Another commentor joined in to say:

kamas716
February 16, 2016 at 12:07 am
I’ll look into any sort of correlation there over the next couple of days. I don’t think I’ll get it all together tonight. Maybe by Saturday?

And eventually they did: https://westfargomusings.wordpress.com/2016/02/21/preliminary-analysis-part-1/

Good for them. Turning to the data is always a smart move.

He starts with:

I indicated to Camestrosfelapton that I would look into his claims that recent Hugo Nominations by the Sad Puppies were not up to snuff

Hmmm. OK not quite what I said. I don’t know if he is trying to address the garbled version from Dave Freer or if he had read what I’d said and misunderstood. To clarify: my point was that the stuff nominated by the Sad Puppy/Rabid Puppy slates was highly VARIABLE in quality. That was one of the pieces of evidence that points to slate voting i.e. some of it was OK to good (Totaled) and some of it was execrable sh!T (Wisdom from I really Can’t be bothered typing its name anymore)

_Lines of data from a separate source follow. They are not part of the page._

-- ==== Sys2Proof/Machine/KeypadTimers.lean ====
section
/-! DEFINITION. The meanings of the keypad and timer instructions (`45_keypad_timers.md`). -/

namespace Sys2Proof.Machine

/-- SKP, `Ex9E` (R240). -/
def execSkp (x : Reg) (s : State) : Outcome :=
  match s.keyOperand x with
  | .error r => .next (s.raise r)
  | .ok k => .next (s.skipIf (s.keyPressed k))

/-- SKNP, `ExA1` (R241). -/
def execSknp (x : Reg) (s : State) : Outcome :=
  match s.keyOperand x with
  | .error r => .next (s.raise r)
  | .ok k => .next (s.skipIf (!s.keyPressed k))

/-- LD_VX_DT, `Fx07` (R243). -/
def execLdVxDt (x : Reg) (s : State) : Outcome := .next (s.setReg x s.dt)

/-- LD_VX_K, `Fx0A`, the part in its own slot: the wait begins. `V[x]` is written by the wake-up step, which takes `x` from `IR`
(R131, R242). -/
def execLdVxK (_x : Reg) (s : State) : Outcome := .next (s.setRun .waitKey)

/-- LD_DT_VX, `Fx15` (R244). -/
def execLdDtVx (x : Reg) (s : State) : Outcome := .next (s.setDt (s.reg x))

/-- LD_ST_VX, `Fx18` (R245). -/
def execLdStVx (x : Reg) (s : State) : Outcome := .next (s.setSt (s.reg x))

end Sys2Proof.Machine
end

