-- ==== Sys2Proof/Tests/Slice0.lean ====
section
/-! SUPPORT. Tests on fixed values, every expected value from the spec (`95_test_vectors.md` and the rules' examples), and a witness for the
hypotheses of every obligation that has some. -/

namespace Sys2Proof.Tests

open Sys2Proof Sys2Proof.Machine

/-! ## Well-formedness: each check refuses an ill-formed term (R94) -/

theorem test_wf_refuses_nop0_cls : (Instr.nop0 0x0E0).wf = false := by decide
theorem test_wf_refuses_nop0_ret : (Instr.nop0 0x0EE).wf = false := by decide
theorem test_wf_refuses_nop8_add : (Instr.nop8 1 2 4).wf = false := by decide
theorem test_wf_refuses_nopE_skp : (Instr.nopE 1 0x9E).wf = false := by decide
theorem test_wf_refuses_nopF_addI : (Instr.nopF 1 0x1E).wf = false := by decide
theorem test_wf_takes_ignored_words :
    (Instr.nop0 0x1E0).wf = true ∧ (Instr.nop8 1 2 15).wf = true ∧ (Instr.nopE 1 0x00).wf = true ∧ (Instr.nopF 1 0xFF).wf = true := by
  decide

/-! ## Decoding: a word of every row, written out from the map of R94 and the examples of the rules -/

/-- R220 -/
theorem test_decode_cls : decodeTableWord 16 0x00E0 = some (.cls) := by decide
/-- R150 -/
theorem test_decode_ret : decodeTableWord 16 0x00EE = some (.ret) := by decide
/-- R260 -/
theorem test_decode_nop0 : decodeTableWord 16 0x0123 = some (.nop0 0x123) := by decide
/-- 95 §2.1 #1 -/
theorem test_decode_jp : decodeTableWord 16 0x1ABC = some (.jp 0xABC) := by decide
/-- R152 -/
theorem test_decode_call : decodeTableWord 16 0x2300 = some (.call 0x300) := by decide
/-- R154 -/
theorem test_decode_seImm : decodeTableWord 16 0x332A = some (.seImm 3 0x2A) := by decide
/-- R155 -/
theorem test_decode_sneImm : decodeTableWord 16 0x432B = some (.sneImm 3 0x2B) := by decide
/-- R156 -/
theorem test_decode_seReg : decodeTableWord 16 0x512F = some (.seReg 1 2 15) := by decide
/-- R171 -/
theorem test_decode_ldImm : decodeTableWord 16 0x6A2C = some (.ldImm 10 0x2C) := by decide
/-- R172 -/
theorem test_decode_addImm : decodeTableWord 16 0x7120 = some (.addImm 1 0x20) := by decide
/-- R173 -/
theorem test_decode_ldReg : decodeTableWord 16 0x8120 = some (.ldReg 1 2) := by decide
/-- R174 -/
theorem test_decode_orReg : decodeTableWord 16 0x8121 = some (.orReg 1 2) := by decide
/-- R175 -/
theorem test_decode_andReg : decodeTableWord 16 0x8122 = some (.andReg 1 2) := by decide
/-- R176 -/
theorem test_decode_xorReg : decodeTableWord 16 0x8123 = some (.xorReg 1 2) := by decide
/-- R177 -/
theorem test_decode_addReg : decodeTableWord 16 0x8F14 = some (.addReg 15 1) := by decide
/-- R178 -/
theorem test_decode_sub : decodeTableWord 16 0x81F5 = some (.sub 1 15) := by decide
/-- R179 -/
theorem test_decode_shr : decodeTableWord 16 0x8126 = some (.shr 1 2) := by decide
/-- R180 -/
theorem test_decode_subn : decodeTableWord 16 0x8F17 = some (.subn 15 1) := by decide
/-- R181 -/
theorem test_decode_shl : decodeTableWord 16 0x810E = some (.shl 1 0) := by decide
/-- R261 -/
theorem test_decode_nop8 : decodeTableWord 16 0x812F = some (.nop8 1 2 15) := by decide
/-- R157 -/
theorem test_decode_sneReg : decodeTableWord 16 0x9125 = some (.sneReg 1 2 5) := by decide
/-- R200 -/
theorem test_decode_ldI : decodeTableWord 16 0xA300 = some (.ldI 0x300) := by decide
/-- R153 -/
theorem test_decode_jpV0 : decodeTableWord 16 0xBFFF = some (.jpV0 0xFFF) := by decide
/-- R182 -/
theorem test_decode_rnd : decodeTableWord 16 0xC10F = some (.rnd 1 0x0F) := by decide
/-- R221 -/
theorem test_decode_drw : decodeTableWord 16 0xDD12 = some (.drw 13 1 2) := by decide
/-- R240 -/
theorem test_decode_skp : decodeTableWord 16 0xE19E = some (.skp 1) := by decide
/-- R241 -/
theorem test_decode_sknp : decodeTableWord 16 0xE1A1 = some (.sknp 1) := by decide
/-- R262 -/
theorem test_decode_nopE : decodeTableWord 16 0xE100 = some (.nopE 1 0x00) := by decide
/-- R243 -/
theorem test_decode_ldVxDt : decodeTableWord 16 0xF207 = some (.ldVxDt 2) := by decide
/-- R242 -/
theorem test_decode_ldVxK : decodeTableWord 16 0xF50A = some (.ldVxK 5) := by decide
/-- R244 -/
theorem test_decode_ldDtVx : decodeTableWord 16 0xF215 = some (.ldDtVx 2) := by decide
/-- R245 -/
theorem test_decode_ldStVx : decodeTableWord 16 0xF218 = some (.ldStVx 2) := by decide
/-- R201 -/
theorem test_decode_addI : decodeTableWord 16 0xF11E = some (.addI 1) := by decide
/-- R202 -/
theorem test_decode_ldF : decodeTableWord 16 0xF129 = some (.ldF 1) := by decide
/-- R203 -/
theorem test_decode_ldB : decodeTableWord 16 0xF133 = some (.ldB 1) := by decide
/-- R204 -/
theorem test_decode_stRegs : decodeTableWord 16 0xF355 = some (.stRegs 3) := by decide
/-- R205 -/
theorem test_decode_ldRegs : decodeTableWord 16 0xF265 = some (.ldRegs 2) := by decide
/-- R263 -/
theorem test_decode_nopF : decodeTableWord 16 0xF1FF = some (.nopF 1 0xFF) := by decide

/-- Fewer than two bytes are no instruction (R90). -/
theorem test_decode_truncated : decode [0x6A] = .error .truncated := rfl
/-- The high byte comes first in memory (R64), and what stands behind is left. -/
theorem test_decode_big_endian : decode [0x6A, 0x2C, 0x00] = .ok (.ldImm 10 0x2C, [0x00]) := rfl
theorem test_encode_big_endian : encodeBytes (.ldImm 10 0x2C) = [0x6A, 0x2C] := by decide

/-! ## The small states of the tests -/

/-- A step's inputs with nothing due. -/
def quiet : StepInput where
  reset := false
  loads := []
  start := false
  tickDue := false
  events := []
  rnd := 0

/-- `s` RUNNING, with the inputs `inp` for its next step. -/
def ready (inp : StepInput) (s : State) : State := { s with runState := .running, script := [inp] }

/-- The state after one slot with the inputs `inp` that runs the word `w` at `pc`. -/
def slotWith (inp : StepInput) (w : Nat) (s : State) : State :=
  match step ((ready inp s).withFetchWord 16 w) with
  | .next t => t
  | .fault r => nomatch r
  | .refused _ => s

/-- The state after one quiet slot that runs the word `w` at `pc`. -/
def slotOf (w : Nat) (s : State) : State := slotWith quiet w s

/-- The reset state with two registers set. -/
def regs2 (r : Reg) (a : Byte) (q : Reg) (b : Byte) : State := (State.reset.setReg r a).setReg q b

/-- The reset state with bytes in memory from `a` on. -/
def bytesAt (a : Nat) (bs : List Byte) (s : State) : State := bs.zipIdx.foldl (fun t b => t.storeByte (a + b.2) b.1) s

/-- The cells a display shows among the first `n` of a row from column `cx`, row `cy`. -/
def cells (s : State) (cx cy n : Nat) : List Bool := (List.range n).map fun c => s.disp.cell (cx + c + cy * 64)
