-- ==== Sys2Proof/Syntax.lean ====
section
/-!
DEFINITION. The commands of `30_encoding.md` R86: one constructor for each of the 37 header patterns, which are the
37 rows of `spec/opcode_table.json`, in its order.
-/

namespace Sys2Proof

/-- A command with its operands (`30_encoding.md` R81, R86). An operand of kind R is a `NUM`; an operand of kind I is
the signed integer its slot is read as (`00_scope.md` R10); the channel and the frame index of the IO commands are the
unsigned header fields `sel` and `idx` (R82). -/
inductive Instr where
  /-- `SYS.NOP`, `44_sys_io.md` R200. -/
  | sysNop
  /-- `RB.INIT`, `40_ringbuffer.md` R101. -/
  | rbInit (capacity : Int)
  /-- `RB.RESET`, R102. -/
  | rbReset
  /-- `RB.PUT`, R103. -/
  | rbPut (value : NUM)
  /-- `RB.GETPI`, R104. -/
  | rbGetpi
  /-- `RB.GET`, R105. -/
  | rbGet (offset : NUM)
  /-- `RB.GETWIDX`, R106. -/
  | rbGetwidx
  /-- `LFO.INIT.SINE`, `41_lfo.md` R123. -/
  | lfoInitSine (fref fs : NUM)
  /-- `LFO.INIT.SAW`, R123. -/
  | lfoInitSaw (fref fs : NUM)
  /-- `LFO.INIT.PULSE`, R123. -/
  | lfoInitPulse (fref fs : NUM)
  /-- `LFO.RESET.KEEP`, R124. -/
  | lfoResetKeep
  /-- `LFO.RESET.FREE`, R124. -/
  | lfoResetFree
  /-- `LFO.SETAMP`, R125. -/
  | lfoSetamp (amplitude : NUM)
  /-- `LFO.SETFREQ`, R126. -/
  | lfoSetfreq (hz : NUM)
  /-- `LFO.GETAMP`, R127. -/
  | lfoGetamp
  /-- `LFO.GETFREQ`, R128. -/
  | lfoGetfreq
  /-- `LFO.GETVALUE`, R129. -/
  | lfoGetvalue
  /-- `LFO.RESETPOS`, R130. -/
  | lfoResetpos
  /-- `CF.INIT.FIR`, `42_combfilter.md` R151. -/
  | cfInitFir (maxDelaySec fs : NUM) (numChannels : Int)
  /-- `CF.INIT.IIR`, R151. -/
  | cfInitIir (maxDelaySec fs : NUM) (numChannels : Int)
  /-- `CF.RESET`, R152. -/
  | cfReset
  /-- `CF.SETGAIN`, R153. -/
  | cfSetgain (gain : NUM)
  /-- `CF.SETDELAY`, R155. -/
  | cfSetdelay (seconds : NUM)
  /-- `CF.GETGAIN`, R154. -/
  | cfGetgain
  /-- `CF.GETDELAY`, R156. -/
  | cfGetdelay
  /-- `CF.PROCESS`, R157. -/
  | cfProcess (frameCount : Int)
  /-- `VIB.INIT`, `43_vibrato.md` R171. -/
  | vibInit (maxDelaySec fs : NUM) (numChannels : Int)
  /-- `VIB.RESET`, R173. -/
  | vibReset
  /-- `VIB.SETDELAY`, R174. -/
  | vibSetdelay (seconds : NUM)
  /-- `VIB.SETFREQ`, R175. -/
  | vibSetfreq (hz : NUM)
  /-- `VIB.SETBLOCK`, R176. -/
  | vibSetblock (blockSize : Int)
  /-- `VIB.GETDELAY`, R177. -/
  | vibGetdelay
  /-- `VIB.GETFREQ`, R178. -/
  | vibGetfreq
  /-- `VIB.GETBLOCK`, R179. -/
  | vibGetblock
  /-- `VIB.PROCESS`, R180. -/
  | vibProcess (frameCount : Int)
  /-- `IO.WRIN`, `44_sys_io.md` R202. -/
  | ioWrin (ch n : Nat) (value : NUM)
  /-- `IO.RDOUT`, R203. -/
  | ioRdout (ch n : Nat)
deriving DecidableEq, Repr

end Sys2Proof
end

So kamas716 has collated Goodreads rankings for Hugo Best Novel winners and nominees going back in time – which is an interesting data set. From that he looked at the mean ranking and found that The Dark Between the Stars was OK and that Skin Game was: “actually the highest rated novel ever nominated for a Hugo”.

Now what question are we trying to answer with this data? The questions is one about the quality of the books and we are using popularity as a PROXY for quality because we can’t quantify popularity directly. How good a match is it? Well, as his data shows it looks OK but consider that Skin Game is the highest rated novel EVER nominated for a Hugo (he went back to 1953). That is a good sanity check on the data – is Skin Game really the best SFF novel written since 1952? Better than Dune, The Man in the High Castle, the Lefthand of Darkness etc? Does that sound plausible? Yeah, probably not. That doesn’t mean a popularity rank is useless as a proxy but it does suggest it has limits e.g. it might correlate with quality but not perfectly and not to the point that we can compare whether Skin Game is actually better than The Dark Between the Stars just with a Goodreads rank (as it happens I think Skin Game is a LOT better than DBTS but that is beside the point.

Unfortunately even if it was a good proxy Kamas176 didn’t apply it to the point I was making: the Puppy nominees were highly VARIABLE in quality. For that he needs to compare across categories and consider the range or another measure of spread. Still all interesting stuff.


20 thoughts on “Using Goodreads Data

  1. Actually, you shouldn’t expect the winner to be more popular than the nominees. This is called “norming out” a parameter. It’s the same reason why if you look at top-performing linemen in the NFL, performance isn’t correlated with weight. The ones with average weight are the highest-performing.

    This happens because weight is so important for linemen that a lineman doesn’t get into the NFL at all without being pretty heavy. Of those who actually got in, other factors determine performance because the average weight for an NFL lineman is already optimal. Thus the fact that weight is of critical importance is completely lost if you only study men who are already linemen. (You’d need to study the whole male population.)

    Likewise, one could argue that a book shouldn’t win a Hugo unless it was widely known and liked. But Goodreads scores are awarded by readers based on a few seconds of thought. (And there’s some gaming involved too.) Hugos are awarded by readers who gave the matter a great deal of thought and who compared the books to one another. It’s not a surprise that the Goodreads rating is normed out.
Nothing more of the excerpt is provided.